Voice Capabilities
Overview
IB-X Conversational Agents can operate as both chat agents and voice agents.
Voice capabilities allow users to interact with Conversational Agents using natural speech rather than text-based messages. The platform converts spoken audio into text, processes the request using the Conversational Agent, and converts the generated response back into speech.
This enables natural and interactive voice experiences for customer support, employee assistance, information retrieval, and business process automation.
Voice Interaction Flow
A typical voice interaction follows the sequence below:

Enabling Voice
Voice capabilities are configured through the conversational trigger.
The trigger allows voice functionality to be enabled alongside traditional chat interactions.
Once enabled, users can interact with the Conversational Agent using either:
- Text conversations
- Voice conversations
The available options depend on the configured channel and client experience.
Voice Architecture
Voice-enabled conversations combine multiple platform services that work together to provide natural, low-latency voice interactions.

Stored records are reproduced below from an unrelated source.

/-! ## `withBr` -/

@[simp] theorem State.withBr_src (s : State) (v : BitReader) : (s.withBr v).src = s.src := rfl
@[simp] theorem State.withBr_win (s : State) (v : BitReader) : (s.withBr v).win = s.win := rfl
@[simp] theorem State.withBr_outMem (s : State) (v : BitReader) : (s.withBr v).outMem = s.outMem := rfl
@[simp] theorem State.withBr_br (s : State) (v : BitReader) : (s.withBr v).br = v := rfl
@[simp] theorem State.withBr_crc (s : State) (v : BitReader) : (s.withBr v).crc = s.crc := rfl
@[simp] theorem State.withBr_out (s : State) (v : BitReader) : (s.withBr v).out = s.out := rfl
@[simp] theorem State.withBr_m13 (s : State) (v : BitReader) : (s.withBr v).m13 = s.m13 := rfl
@[simp] theorem State.withBr_m14 (s : State) (v : BitReader) : (s.withBr v).m14 = s.m14 := rfl
@[simp] theorem State.withBr_cp (s : State) (v : BitReader) : (s.withBr v).cp = s.cp := rfl
@[simp] theorem State.withBr_h (s : State) (v : BitReader) : (s.withBr v).h = s.h := rfl
@[simp] theorem State.withBr_idx (s : State) (v : BitReader) : (s.withBr v).idx = s.idx := rfl
@[simp] theorem State.withBr_st (s : State) (v : BitReader) : (s.withBr v).st = s.st := rfl
@[simp] theorem State.withBr_seq (s : State) (v : BitReader) : (s.withBr v).seq = s.seq := rfl
@[simp] theorem State.withBr_host (s : State) (v : BitReader) : (s.withBr v).host = s.host := rfl
@[simp] theorem State.withBr_fork (s : State) (v : BitReader) : (s.withBr v).fork = s.fork := rfl
@[simp] theorem State.withBr_dec (s : State) (v : BitReader) : (s.withBr v).dec = s.dec := rfl
@[simp] theorem State.withBr_ret (s : State) (v : BitReader) : (s.withBr v).ret = s.ret := rfl
@[simp] theorem State.withBr_draws (s : State) (v : BitReader) : (s.withBr v).draws = s.draws := rfl
@[simp] theorem State.withBr_par (s : State) (v : BitReader) : (s.withBr v).par = s.par := rfl
@[simp] theorem State.withBr_withBr (s : State) (v w : BitReader) : (s.withBr v).withBr w = s.withBr w := rfl
@[simp] theorem State.withBr_self (s : State) : s.withBr s.br = s := rfl

/-! ## `withCrc` -/

@[simp] theorem State.withCrc_src (s : State) (v : U16) : (s.withCrc v).src = s.src := rfl
@[simp] theorem State.withCrc_win (s : State) (v : U16) : (s.withCrc v).win = s.win := rfl
@[simp] theorem State.withCrc_outMem (s : State) (v : U16) : (s.withCrc v).outMem = s.outMem := rfl
@[simp] theorem State.withCrc_br (s : State) (v : U16) : (s.withCrc v).br = s.br := rfl
@[simp] theorem State.withCrc_crc (s : State) (v : U16) : (s.withCrc v).crc = v := rfl
@[simp] theorem State.withCrc_out (s : State) (v : U16) : (s.withCrc v).out = s.out := rfl
@[simp] theorem State.withCrc_m13 (s : State) (v : U16) : (s.withCrc v).m13 = s.m13 := rfl
@[simp] theorem State.withCrc_m14 (s : State) (v : U16) : (s.withCrc v).m14 = s.m14 := rfl
@[simp] theorem State.withCrc_cp (s : State) (v : U16) : (s.withCrc v).cp = s.cp := rfl
@[simp] theorem State.withCrc_h (s : State) (v : U16) : (s.withCrc v).h = s.h := rfl
@[simp] theorem State.withCrc_idx (s : State) (v : U16) : (s.withCrc v).idx = s.idx := rfl
@[simp] theorem State.withCrc_st (s : State) (v : U16) : (s.withCrc v).st = s.st := rfl
@[simp] theorem State.withCrc_seq (s : State) (v : U16) : (s.withCrc v).seq = s.seq := rfl
@[simp] theorem State.withCrc_host (s : State) (v : U16) : (s.withCrc v).host = s.host := rfl
@[simp] theorem State.withCrc_fork (s : State) (v : U16) : (s.withCrc v).fork = s.fork := rfl
@[simp] theorem State.withCrc_dec (s : State) (v : U16) : (s.withCrc v).dec = s.dec := rfl
@[simp] theorem State.withCrc_ret (s : State) (v : U16) : (s.withCrc v).ret = s.ret := rfl
@[simp] theorem State.withCrc_draws (s : State) (v : U16) : (s.withCrc v).draws = s.draws := rfl
@[simp] theorem State.withCrc_par (s : State) (v : U16) : (s.withCrc v).par = s.par := rfl
@[simp] theorem State.withCrc_withCrc (s : State) (v w : U16) : (s.withCrc v).withCrc w = s.withCrc w := rfl
@[simp] theorem State.withCrc_self (s : State) : s.withCrc s.crc = s := rfl

/-! ## `withOut` -/

@[simp] theorem State.withOut_src (s : State) (v : Output) : (s.withOut v).src = s.src := rfl
@[simp] theorem State.withOut_win (s : State) (v : Output) : (s.withOut v).win = s.win := rfl
@[simp] theorem State.withOut_outMem (s : State) (v : Output) : (s.withOut v).outMem = s.outMem := rfl
@[simp] theorem State.withOut_br (s : State) (v : Output) : (s.withOut v).br = s.br := rfl
@[simp] theorem State.withOut_crc (s : State) (v : Output) : (s.withOut v).crc = s.crc := rfl
@[simp] theorem State.withOut_out (s : State) (v : Output) : (s.withOut v).out = v := rfl
@[simp] theorem State.withOut_m13 (s : State) (v : Output) : (s.withOut v).m13 = s.m13 := rfl
@[simp] theorem State.withOut_m14 (s : State) (v : Output) : (s.withOut v).m14 = s.m14 := rfl
@[simp] theorem State.withOut_cp (s : State) (v : Output) : (s.withOut v).cp = s.cp := rfl
@[simp] theorem State.withOut_h (s : State) (v : Output) : (s.withOut v).h = s.h := rfl
@[simp] theorem State.withOut_idx (s : State) (v : Output) : (s.withOut v).idx = s.idx := rfl
@[simp] theorem State.withOut_st (s : State) (v : Output) : (s.withOut v).st = s.st := rfl
@[simp] theorem State.withOut_seq (s : State) (v : Output) : (s.withOut v).seq = s.seq := rfl
@[simp] theorem State.withOut_host (s : State) (v : Output) : (s.withOut v).host = s.host := rfl
@[simp] theorem State.withOut_fork (s : State) (v : Output) : (s.withOut v).fork = s.fork := rfl
@[simp] theorem State.withOut_dec (s : State) (v : Output) : (s.withOut v).dec = s.dec := rfl
@[simp] theorem State.withOut_ret (s : State) (v : Output) : (s.withOut v).ret = s.ret := rfl
@[simp] theorem State.withOut_draws (s : State) (v : Output) : (s.withOut v).draws = s.draws := rfl
@[simp] theorem State.withOut_par (s : State) (v : Output) : (s.withOut v).par = s.par := rfl
@[simp] theorem State.withOut_withOut (s : State) (v w : Output) : (s.withOut v).withOut w = s.withOut w := rfl
@[simp] theorem State.withOut_self (s : State) : s.withOut s.out = s := rfl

A typical voice conversation follows the sequence below:

Conversational Agent
Responsible for:
- Understanding requests
- Maintaining conversation context
- Invoking tools
- Retrieving knowledge
- Generating responses
Voice Activity Detection (VAD)
Detects speech activity within incoming audio and determines which audio should be processed by Speech-to-Text services.
Speech-to-Text (STT)
Converts spoken audio into text that can be processed by the Conversational Agent.
Turn Detection
Determines when a user has completed their speaking turn and when the transcript should be submitted to the Conversational Agent.
Text-to-Speech (TTS)
Converts generated responses into spoken audio delivered back to the user.
Real-Time Transport
Provides low-latency communication between the client and the conversational platform during voice interactions.
IB-X currently supports:
- WebSocket
- Small WebRTC
Additional transport options may be introduced in future releases.
Barge-In
Allows users to interrupt the assistant while it is speaking, creating more natural conversational experiences.
Speech Providers
IB-X integrates with speech providers for speech recognition and speech synthesis.
Speech providers are responsible for:
- Converting spoken audio into text (Speech-to-Text)
- Converting generated responses into speech (Text-to-Speech)
Depending on the selected provider, different models, voices, languages, and capabilities may be available.
Supported Providers and Models
IB-X supports multiple speech providers for Speech-to-Text (STT) and Text-to-Speech (TTS).
Speech providers can be accessed using either:
- Customer-managed provider credentials (Bring Your Own Key)
- IB-X Integration Gateway using IB-X Currency
The available providers and models depend on the selected provider and deployment configuration.
| Provider | Speech-to-Text (STT) | Text-to-Speech (TTS) | Notes |
|---|---|---|---|
| Deepgram | Base, Nova, Nova-2, Polaris | Aura, Aura-2 | Currently supported provider. |
Additional providers and models may be introduced in future releases.
Provider Access Models
Bring Your Own Key (BYOK)
Organizations can configure their own provider accounts and credentials. In this model, all provider usage is billed directly by the provider to the organization.
Integration Gateway
Organizations can access supported providers through the IB-X Integration Gateway without managing provider-specific accounts or credentials. Usage is billed using IB-X Currency.
For more information, see:
Speech-to-Text
Speech-to-Text providers convert spoken user input into text that can be processed by the Conversational Agent.
Typical provider configuration includes:
- Provider selection
- Connection selection
- Language selection
- Use case selection
- Model selection
These settings influence transcription quality, language support, latency, and recognition behavior.
For information about transcript generation, endpointing, and transcription tuning, see:
Text-to-Speech
Text-to-Speech providers generate spoken responses for the Conversational Agent.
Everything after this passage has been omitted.